* What you have to do *
The whole listing must be returned exactly, with no line missing.
Start of Record extracts
/-- A partition (R83). -/
structure Part where
  /-- 0 not created, 1 created, 2 being destroyed (spec/03 PRT_PART_CFG) -/
  st : Nat := 0
  /-- spec/03 R85 -/
  hubLocal : Bool := false
  /-- spec/15 R444 -/
  confidential : Bool := false
  /-- spec/14 -/
  safety : Bool := false
  /-- spec/08 R262 -/
  privileged : Bool := false
  /-- hold budget in µs (spec/03 R85, R110) -/
  holdBudget : Nat := 0
  /-- cores on each die (spec/03 R83), lowered by R114 -/
  cores : List Nat := [0, 0, 0, 0]
  /-- granules reserved behind DRC_N (spec/03 R86) -/
  granN : Nat := 0
  /-- granules reserved behind DRC_S (spec/03 R86) -/
  granS : Nat := 0
  /-- DRAM share on HN in 1/256 (spec/03 R86) -/
  bwN : Nat := 0
  /-- DRAM share on HS in 1/256 (spec/03 R86) -/
  bwS : Nat := 0
  /-- granule map: partition granule to device granule and rights (spec/03 R88) -/
  gmap : Tab (Option Granule) := []
  /-- counting semaphores 0 to 959, u64 (spec/03 R106) -/
  sems : Tab DWord := []
  /-- mutexes 960 to 1,023 (spec/03 R106) -/
  mutexes : Tab Mutex := []
  /-- wait queues of all its semaphores, in order of arrival (spec/03 R108) -/
  waits : List Waiting := []
  /-- partition counters (spec/03 Table 3.9): contexts created -/
  nCreated : Nat := 0
  /-- heel-ins by priority pre-emption (spec/03 Table 3.9) -/
  nPrio : Nat := 0
  /-- heel-ins by quantum rotation (spec/03 Table 3.9) -/
  nQuantum : Nat := 0
  /-- priority inheritances (spec/03 Table 3.9) -/
  nInherit : Nat := 0
  /-- mutex revocations (spec/03 Table 3.9) -/
  nRevoked : Nat := 0
  /-- abandoned mutexes (spec/03 Table 3.9) -/
  nAbandoned : Nat := 0
  /-- teardowns (spec/03 Table 3.9) -/
  nTeardown : Nat := 0
  /-- completions and MSI-X messages discarded on link loss (spec/03 Table 3.9) -/
  nLinkLost : Nat := 0
  /-- heel-in bytes written (spec/03 Table 3.9) -/
  heelBytes : Nat := 0
  /-- import slots, owner and policy (spec/15) -/
  sec : PartSec := {}
  deriving DecidableEq, Repr

/-- The partition manager (spec/03). -/
structure Prt where
  /-- PRT_STATUS.role is HS acting for the south side (spec/03 R118) -/
  hsActs : Bool := false
  /-- PRT_STATUS.mirror_ok (spec/03 R117) -/
  mirrorOk : Bool := false
  /-- number of the last change of the tables, the model's own count of changes sent to HS (spec/03 R117) -/
  changes : Nat := 0
  /-- last change number HS has applied (spec/03 R117) -/
  applied : Nat := 0
  /-- partitions 1 to 32 (spec/03 R83) -/
  parts : Tab Part := []
  /-- contexts: slot s of partition p at key 16·p + s (spec/03 R83) -/
  ctxs : Tab Ctx := []
  /-- partitions whose scheduler is to run before the command ends (spec/03 R93); empty between commands -/
  resched : List Nat := []
  /-- PRT_SCHED quantum in effect, ns; 0 none (spec/03 R95) -/
  quantum : Nat := 0
  deriving DecidableEq, Repr

end Sys2Proof.Machine
end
End of Record extracts
* Output of the exercise *
/-- A partition (R83). -/
structure Part where
  /-- 0 not created, 1 created, 2 being destroyed (spec/03 PRT_PART_CFG) -/
  st : Nat := 0
  /-- spec/03 R85 -/
  hubLocal : Bool := false
  /-- spec/15 R444 -/
  confidential : Bool := false
  /-- spec/14 -/
  safety : Bool := false
  /-- spec/08 R262 -/
  privileged : Bool := false
  /-- hold budget in µs (spec/03 R85, R110) -/
  holdBudget : Nat := 0
  /-- cores on each die (spec/03 R83), lowered by R114 -/
  cores : List Nat := [0, 0, 0, 0]
  /-- granules reserved behind DRC_N (spec/03 R86) -/
  granN : Nat := 0
  /-- granules reserved behind DRC_S (spec/03 R86) -/
  granS : Nat := 0
  /-- DRAM share on HN in 1/256 (spec/03 R86) -/
  bwN : Nat := 0
  /-- DRAM share on HS in 1/256 (spec/03 R86) -/
  bwS : Nat := 0
  /-- granule map: partition granule to device granule and rights (spec/03 R88) -/
  gmap : Tab (Option Granule) := []
  /-- counting semaphores 0 to 959, u64 (spec/03 R106) -/
  sems : Tab DWord := []
  /-- mutexes 960 to 1,023 (spec/03 R106) -/
  mutexes : Tab Mutex := []
  /-- wait queues of all its semaphores, in order of arrival (spec/03 R108) -/
  waits : List Waiting := []
  /-- partition counters (spec/03 Table 3.9): contexts created -/
  nCreated : Nat := 0
  /-- heel-ins by priority pre-emption (spec/03 Table 3.9) -/
  nPrio : Nat := 0
  /-- heel-ins by quantum rotation (spec/03 Table 3.9) -/
  nQuantum : Nat := 0
  /-- priority inheritances (spec/03 Table 3.9) -/
  nInherit : Nat := 0
  /-- mutex revocations (spec/03 Table 3.9) -/
  nRevoked : Nat := 0
  /-- abandoned mutexes (spec/03 Table 3.9) -/
  nAbandoned : Nat := 0
  /-- teardowns (spec/03 Table 3.9) -/
  nTeardown : Nat := 0
  /-- completions and MSI-X messages discarded on link loss (spec/03 Table 3.9) -/
  nLinkLost : Nat := 0
  /-- heel-in bytes written (spec/03 Table 3.9) -/
  heelBytes : Nat := 0
  /-- import slots, owner and policy (spec/15) -/
  sec : PartSec := {}
  deriving DecidableEq, Repr

/-- The partition manager (spec/03). -/
structure Prt where
  /-- PRT_STATUS.role is HS acting for the south side (spec/03 R118) -/
  hsActs : Bool := false
  /-- PRT_STATUS.mirror_ok (spec/03 R117) -/
  mirrorOk : Bool := false
  /-- number of the last change of the tables, the model's own count of changes sent to HS (spec/03 R117) -/
  changes : Nat := 0
  /-- last change number HS has applied (spec/03 R117) -/
  applied : Nat := 0
  /-- partitions 1 to 32 (spec/03 R83) -/
  parts : Tab Part := []
  /-- contexts: slot s of partition p at key 16·p + s (spec/03 R83) -/
  ctxs : Tab Ctx := []
  /-- partitions whose scheduler is to run before the command ends (spec/03 R93); empty between commands -/
  resched : List Nat := []
  /-- PRT_SCHED quantum in effect, ns; 0 none (spec/03 R95) -/
  quantum : Nat := 0
  deriving DecidableEq, Repr

end Sys2Proof.Machine
end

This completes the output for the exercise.